-- DATA FOR THIS TASK follows --

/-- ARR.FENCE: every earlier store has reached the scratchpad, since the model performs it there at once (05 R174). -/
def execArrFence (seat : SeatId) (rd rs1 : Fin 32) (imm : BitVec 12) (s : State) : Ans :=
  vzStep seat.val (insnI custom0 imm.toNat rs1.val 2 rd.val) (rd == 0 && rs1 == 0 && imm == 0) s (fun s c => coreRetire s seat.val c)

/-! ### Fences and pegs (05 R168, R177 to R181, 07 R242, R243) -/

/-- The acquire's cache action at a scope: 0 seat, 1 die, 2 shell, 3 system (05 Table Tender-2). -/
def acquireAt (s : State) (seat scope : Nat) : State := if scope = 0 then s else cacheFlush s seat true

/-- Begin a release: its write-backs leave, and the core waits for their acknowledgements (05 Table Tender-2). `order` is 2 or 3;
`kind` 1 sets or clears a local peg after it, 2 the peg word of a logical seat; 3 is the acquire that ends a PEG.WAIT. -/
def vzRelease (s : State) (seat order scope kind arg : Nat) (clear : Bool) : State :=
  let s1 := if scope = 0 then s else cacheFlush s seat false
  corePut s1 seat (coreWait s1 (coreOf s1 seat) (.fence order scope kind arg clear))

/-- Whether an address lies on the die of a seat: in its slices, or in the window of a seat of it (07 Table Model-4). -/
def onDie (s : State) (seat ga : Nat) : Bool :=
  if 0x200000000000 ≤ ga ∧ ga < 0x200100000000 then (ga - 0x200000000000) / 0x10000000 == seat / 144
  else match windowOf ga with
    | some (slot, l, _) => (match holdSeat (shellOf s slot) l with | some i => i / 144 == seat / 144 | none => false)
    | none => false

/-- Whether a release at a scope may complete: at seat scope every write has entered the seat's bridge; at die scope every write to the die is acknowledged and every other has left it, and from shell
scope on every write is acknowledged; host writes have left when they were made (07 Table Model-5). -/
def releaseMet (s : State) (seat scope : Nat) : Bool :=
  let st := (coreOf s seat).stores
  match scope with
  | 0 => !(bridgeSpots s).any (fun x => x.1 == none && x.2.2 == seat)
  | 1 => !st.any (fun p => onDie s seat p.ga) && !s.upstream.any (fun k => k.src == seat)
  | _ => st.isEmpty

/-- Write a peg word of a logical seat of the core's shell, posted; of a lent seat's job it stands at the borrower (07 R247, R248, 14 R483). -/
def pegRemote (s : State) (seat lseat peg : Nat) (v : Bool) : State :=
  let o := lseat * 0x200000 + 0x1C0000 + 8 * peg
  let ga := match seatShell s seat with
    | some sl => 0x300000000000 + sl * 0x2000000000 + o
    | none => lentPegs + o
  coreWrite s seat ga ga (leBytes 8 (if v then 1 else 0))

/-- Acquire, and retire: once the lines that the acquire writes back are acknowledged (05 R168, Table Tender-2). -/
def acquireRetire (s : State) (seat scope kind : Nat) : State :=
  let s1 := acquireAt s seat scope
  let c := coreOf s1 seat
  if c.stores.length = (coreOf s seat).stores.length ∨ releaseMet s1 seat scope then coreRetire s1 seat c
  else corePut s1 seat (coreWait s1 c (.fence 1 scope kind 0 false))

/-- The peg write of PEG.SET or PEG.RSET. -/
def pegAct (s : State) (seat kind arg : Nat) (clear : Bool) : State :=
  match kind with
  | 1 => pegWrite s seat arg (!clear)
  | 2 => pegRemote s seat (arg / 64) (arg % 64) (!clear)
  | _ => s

-- DATA FOR THIS TASK concluded --

:: GOAL OF THE EXERCISE ::
The expected output is each line of the records above that includes the word "corePut".

:: RESPONSE AREA ::
  corePut s1 seat (coreWait s1 (coreOf s1 seat) (.fence order scope kind arg clear))
  else corePut s1 seat (coreWait s1 c (.fence 1 scope kind 0 false))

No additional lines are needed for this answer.